The Workers' Compensation and Injury Management Amendment (COVID-19 Response) Act 2020 and supporting Regulations come into effect on 12 October 2020 address a small number of what the WA Government considers to be "priority issues in response to the COVID-19 pandemic". There are 5 key areas and they are summarised below:
1. Presumption of a work-related injury for COVID-19 contracted by health care workers
The Government acknowledges health care workers are at a heightened risk of COVID-19 the introduction of a rebuttable presumption of a work injury will ensure the scheme supports them if they contract the disease. It applies if:
- The worker is diagnosed with COVID-19 by a medical practitioner based on a prescribed test result or the worker dies from COVID-19 before such a diagnosis.
- The worker is in prescribed employment when taken to have suffered the injury (date of diagnosis or date of death).
- The day on which the worker is taken to have suffered the injury is on or after 16 February 2020 (the first COVID-19 case in WA).
If these conditions are met, work is taken to have been a contributing factor and to have contributed to a significant degree, to their contraction of the disease unless the employer proves otherwise.
2. Discontinue the common law termination day
Up until these amendments, workers were required to elect to pursue common law damages by the "termination day" (generally 12 months from the date the worker made a claim for compensation). The termination day concept has been deleted from the Workers Compensation and Injury Management Act 1981 (Act). The Government says this will have the following effect:
- Save for the effects of the Limitation Act 2005 there is no longer any time constraint impacting on a workers' ability to pursue common law damages.
- Workers are still required to elect to pursue common law damages based on a whole person impairment (WPI) of at least 15%, and to commence proceedings after an election is registered.
- Transitional arrangements provide for workers to make an election to pursue common law damages even if their termination day had expired before 12 October 2020.
- An employer's obligation to notify a worker about the termination day under Section 93O of the Act (see further below) ceases from 12 October 2020 but an alternative notification is required to be sent to workers about common law claims by insurers and self-insurers from 16 November 2020.
- From 12 October 2020 an AMS will no longer be required to provide an opinion on a Form AMS 8 for the purpose of recommending an extension of the termination day.
- A worker's condition must still have stabilised before an evaluation of the degree of WPI can be done but there are changes to when a 'special evaluation' can be done.
3. Revised notice to workers about common law claims
Section 93O notices are no longer required. The Regulations provide for an alternative notice to be given by insurers and self-insurers, in the approved format. From 16 November 2020 insurers and self-insurers are required to notify workers about common law claims if:
- Insurers – If liability is accepted for a claim for weekly payments, at the same time the worker is notified under Section 57A that liability is accepted.
- Self-insurers – If liability is accepted for a claim for weekly payments, on or before making the first weekly payment.

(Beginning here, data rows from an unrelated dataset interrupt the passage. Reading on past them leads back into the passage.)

-- ==== Sys2Proof/Machine/Assembler.lean ====
section
/-!
DEFINITION. The text form of requests (spec/30_encoding.md R91) and the pseudo-operations loadRom, unmap and map
(R92). One line is a list of characters. What R91 leaves open of the text (white space, letters in hexadecimal,
numbers too wide for their field) is log 21.
-/

namespace Sys2Proof.Machine

/-- A line of assembler text, read. -/
inductive AsmLine where
  /-- nothing but white space and a comment -/
  | blank
  /-- the one request the line stands for -/
  | request (i : Instr)
  /-- the assembler refuses the line -/
  | refused
  deriving DecidableEq, Repr

/-- An operand as written. -/
inductive AsmArg where
  | num (n : Nat)
  | bytes (bs : List Byte)
  | word (w : List Char)
  deriving DecidableEq, Repr

/-- White space inside a line. -/
def isBlankChar (ch : Char) : Bool := ch == ' ' || ch == '\t'

/-- A text without white space at its two ends. -/
def trimChars (cs : List Char) : List Char :=
  ((cs.dropWhile isBlankChar).reverse.dropWhile isBlankChar).reverse

/-- The value of a hexadecimal digit. -/
def hexDigit (ch : Char) : Option Nat :=
  if '0' ≤ ch ∧ ch ≤ '9' then some (ch.toNat - '0'.toNat)
  else if 'a' ≤ ch ∧ ch ≤ 'f' then some (ch.toNat - 'a'.toNat + 10)
  else if 'A' ≤ ch ∧ ch ≤ 'F' then some (ch.toNat - 'A'.toNat + 10)
  else none

/-- Digits in base `base`, after the value `acc`. -/
def digitsFrom (base : Nat) : Nat → List Char → Option Nat
  | acc, [] => some acc
  | acc, ch :: cs =>
    match hexDigit ch with
    | some d => if d < base then digitsFrom base (acc * base + d) cs else none
    | none => none

/-- A number: `0x` and hexadecimal digits, or decimal digits (30_encoding.md R91). -/
def parseNumber : List Char → Option Nat
  | [] => none
  | '0' :: 'x' :: [] => none
  | '0' :: 'x' :: ds => digitsFrom 16 0 ds
  | ds => digitsFrom 10 0 ds

/-- Splits at the commas that stand outside brackets; `inside` says a bracket is open, `cur` is the piece so far,
reversed. -/
def splitCommas : Bool → List Char → List Char → List (List Char)
  | _, cur, [] => [trimChars cur.reverse]
  | inside, cur, ch :: cs =>
    if ch = ',' ∧ inside = false then trimChars cur.reverse :: splitCommas false [] cs
    else splitCommas (ch == '[' || (inside && ch != ']')) (ch :: cur) cs

/-- Every element of a list of optional values, or `none`. -/
def allSome {α : Type} : List (Option α) → Option (List α)
  | [] => some []
  | none :: _ => none
  | some x :: rest => (allSome rest).map (x :: ·)

/-- A byte value as written. -/
def parseByte (cs : List Char) : Option Byte :=
  match parseNumber cs with
  | some n => if n < 256 then some (BitVec.ofNat 8 n) else none
  | none => none

/-- A bracketed byte list (30_encoding.md R91); `cs` starts after the opening bracket. -/
def parsePayload (cs : List Char) : Option (List Byte) :=
  match cs.reverse with
  | ']' :: inner =>
    if trimChars inner.reverse = [] then some []
    else allSome ((splitCommas false [] inner.reverse).map parseByte)
  | _ => none

/-- One operand: a payload, a number, or a word. -/
def parseArg (cs : List Char) : Option AsmArg :=
  match cs with
  | [] => none
  | '[' :: rest => (parsePayload rest).map AsmArg.bytes
  | ch :: rest =>
    if '0' ≤ ch ∧ ch ≤ '9' then (parseNumber (ch :: rest)).map AsmArg.num else some (.word (ch :: rest))

/-- The access mask words `r`, `w`, `rw` (30_encoding.md R91). -/
def maskWord (w : List Char) : Option Byte :=
  if w = ['r'] then some 1#8 else if w = ['w'] then some 2#8 else if w = ['r', 'w'] then some 3#8 else none

/-- The display flag words `primary` and `shadow` (30_encoding.md R91). -/
def flagWord (w : List Char) : Option Byte :=
  if w = "primary".toList then some 0#8 else if w = "shadow".toList then some 1#8 else none

/-- A number as a field of `w` bits; refused when it does not fit. -/
def asField (w : Nat) (n : Nat) (k : BitVec w → AsmLine) : AsmLine :=
  if n < 2 ^ w then k (BitVec.ofNat w n) else .refused

/-- Operands of an operation of format `F_NONE`. -/
def asmNone (i : Instr) : List AsmArg → AsmLine
  | [] => .request i
  | _ => .refused

/-- Operands of an operation of format `F_A`. -/
def asmA (k : Addr → Instr) : List AsmArg → AsmLine
  | [.num a] => asField 16 a (fun a => .request (k a))
  | _ => .refused

/-- Operands of an operation of format `F_AV` or `F_PV`. -/
def asmAV (k : BitVec 16 → Byte → Instr) : List AsmArg → AsmLine
  | [.num a, .num v] => asField 16 a (fun a => asField 8 v (fun v => .request (k a v)))
  | _ => .refused

/-- Operands of an operation of format `F_AW`. -/
def asmAW (k : Addr → Half → Instr) : List AsmArg → AsmLine
  | [.num a, .num w] => asField 16 a (fun a => asField 16 w (fun w => .request (k a w)))
  | _ => .refused

/-- Operands of an operation of format `F_AN`. -/
def asmAN (k : Addr → Len24 → Instr) : List AsmArg → AsmLine
  | [.num a, .num n] => asField 16 a (fun a => asField 24 n (fun n => .request (k a n)))
  | _ => .refused

/-- Operands of an operation of format `F_ANC`. -/
def asmANC (k : Addr → Len24 → Byte → Instr) : List AsmArg → AsmLine
  | [.num a, .num n, .word w] =>
    match maskWord w with
    | some c => asField 16 a (fun a => asField 24 n (fun n => .request (k a n c)))
    | none => .refused
  | _ => .refused

/-- A request that can be sent (its payload fits its length field), else refused. -/
def sendable (i : Instr) : AsmLine := if i.wf then .request i else .refused

/-- Operands of an operation of format `F_ANP`. -/
def asmANP (k : Addr → List Byte → Instr) : List AsmArg → AsmLine
  | [.num a, .bytes bs] => asField 16 a (fun a => sendable (k a bs))
  | _ => .refused

/-- Operands of an operation of format `F_BNP`. -/
def asmBNP (k : Byte → List Byte → Instr) : List AsmArg → AsmLine
  | [.num b, .bytes bs] => asField 8 b (fun b => sendable (k b bs))
  | _ => .refused

/-- Operands of an operation of format `F_LP`. -/
def asmLP (k : List Byte → Instr) : List AsmArg → AsmLine
  | [.bytes bs] => sendable (k bs)
  | _ => .refused

/-- Operands of an operation of format `F_SB`. -/
def asmSB (k : Byte → Byte → Instr) : List AsmArg → AsmLine
  | [.num i, .num b] => asField 8 i (fun i => asField 8 b (fun b => .request (k i b)))
  | _ => .refused

/-- Operands of an operation of format `F_S`. -/
def asmS (k : Byte → Instr) : List AsmArg → AsmLine
  | [.num i] => asField 8 i (fun i => .request (k i))
  | _ => .refused

/-- Operands of an operation of format `F_F`. -/
def asmF (k : Byte → Instr) : List AsmArg → AsmLine
  | [.word w] =>
    match flagWord w with
    | some f => .request (k f)
    | none => .refused
  | _ => .refused

/-- `unmap s` expands to `setAsNotPopulatedSlot s` (30_encoding.md R92). -/
def pseudoUnmap (i : Byte) : Instr := .setnotpop i

/-- `map s, b` expands to `setSlot s, b` (30_encoding.md R92). -/
def pseudoMap (i b : Byte) : Instr := .setslot i b

/-- `loadRom b, image, off` expands to `writeBank b, image[off .. off + BANK_SIZE - 1]`, and is refused when the
slice does not exist (30_encoding.md R92). -/
def pseudoLoadRom (c : Config) (b : Byte) (image : List Byte) (off : Nat) : AsmLine :=
  if image.length < off + bankSize c then .refused
  else .request (.writebank b ((image.drop off).take (bankSize c)))

/-- Operands of `loadRom`; the image is named, and `images` holds the bytes of each name. -/
def asmLoadRom (c : Config) (images : List (List Char × List Byte)) : List AsmArg → AsmLine
  | [.num b, .word w, .num off] =>
    match images.find? (fun p => p.1 == w) with
    | some p => asField 8 b (fun b => pseudoLoadRom c b p.2 off)
    | none => .refused
  | _ => .refused

/-- What an operation's name does with its operands (30_encoding.md R91, R92). -/
def asmOperation (c : Config) (images : List (List Char × List Byte)) (name : List Char)
    (args : List AsmArg) : AsmLine :=
  let table : List (String × (List AsmArg → AsmLine)) :=
    [("read8", asmA .read8), ("fetch8", asmA .fetch8), ("write8", asmAV .write8),
     ("getMemory8", asmA .getmem8), ("getMemory16", asmA .getmem16), ("getMemory32", asmA .getmem32),
     ("setMemory8", asmAV .setmem8), ("setMemory16", asmAW .setmem16),
     ("readBlock", asmAN .readblock), ("writeBlock", asmANP .writeblock), ("writeBank", asmBNP .writebank),
     ("setSlot", asmSB .setslot), ("setAsNotPopulatedSlot", asmS .setnotpop),
     ("setWatchpoint", asmANC .setwp), ("removeWatchpoint", asmANC .removewp),
     ("clearHit", asmNone .clearhit), ("getHit", asmNone .gethit),
     ("serialize", asmNone .serialize), ("deserialize", asmLP .deserialize),
     ("getSerializedSize", asmNone .getsersize),
     ("clearVisualMemory", asmNone .clearvis), ("getVisualMemory", asmNone .getvis),
     ("ioWrite", asmAV .iowrite), ("setDisplayBank", asmF .setdisplay),
     ("loadRom", asmLoadRom c images), ("unmap", asmS pseudoUnmap), ("map", asmSB pseudoMap)]
  match table.find? (fun p => p.1.toList == name) with
  | some p => p.2 args
  | none => .refused

/-- One line of request text (30_encoding.md R91): an operation's name, then its operands separated by commas; a
comment starts with `;`. -/
def assembleLine (c : Config) (images : List (List Char × List Byte)) (line : List Char) : AsmLine :=
  let text := trimChars (line.takeWhile (fun ch => ch != ';'))
  let name := text.takeWhile (fun ch => !isBlankChar ch)
  let operands := trimChars (text.drop name.length)
  if text = [] then .blank
  else if operands = [] then asmOperation c images name []
  else
    match allSome ((splitCommas false [] operands).map parseArg) with
    | some args => asmOperation c images name args
    | none => .refused

end Sys2Proof.Machine
end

The required notice may be given to a worker by emailing it to an address nominated by the worker (a worker is taken to have nominated such an address if it is included in the worker's claim firm).
4. Email service of liability notices to workers from insurers and self-insurers
A notice under Sections 57A or 57B may also be emailed to a worker or an employer.
5. Annual indexation of capped entitlements
Worker entitlements and caps are indexed annually using various indices. The applicable indexation depended on the type of entitlement. Before 12 October 2020 the indexation method was generally written into the Act, which was problematic if the indexing authority (e.g. the Australian Bureau of Statistics) changed its methodology or frequency of published indices in a way that did not complement the Act (this had occurred before). The Government acknowledged the economic impacts of COVID-19 may be reflected in such indices again, which may result in some worker entitlements reducing so decided to make changes to the legislation.
- The capped amount for the 'Prescribed amount' and 'Amount C' for 2020/2021 will be based on the amounts already in force and preserve amounts for prior years
- The indexation method is shifted to regulations for financial years from 1 July 2021 of the 'Prescribed Amount', 'Amount C' and amounts set in accordance with section 5A of the Act.
- Protects against any reduction in the Prescribed Amount, Amount C or section 5A amount if that would otherwise occur due to the indexation method in the regulations.
The impact of these changes is yet to be seen but it is likely no-one will mourn the passing of the termination day. The rebuttable presumption for COVID-19 contracted by health care workers is likely to be met with approval, as will the adoption of email (at last) for various notifications. Finally we note shifting the indexation issue to regulations will prevent anomalies like those which occurred when the Australian Bureau of Statistics Average Weekly Earning index reduced (twice since 2015/16) resulting in a decrease in the cap on workers' weekly payments and a consequential reduction in the weekly compensation to workers who on the capped amount.
The content of this article is intended to provide a general guide to the subject matter. Specialist advice should be sought about your specific circumstances.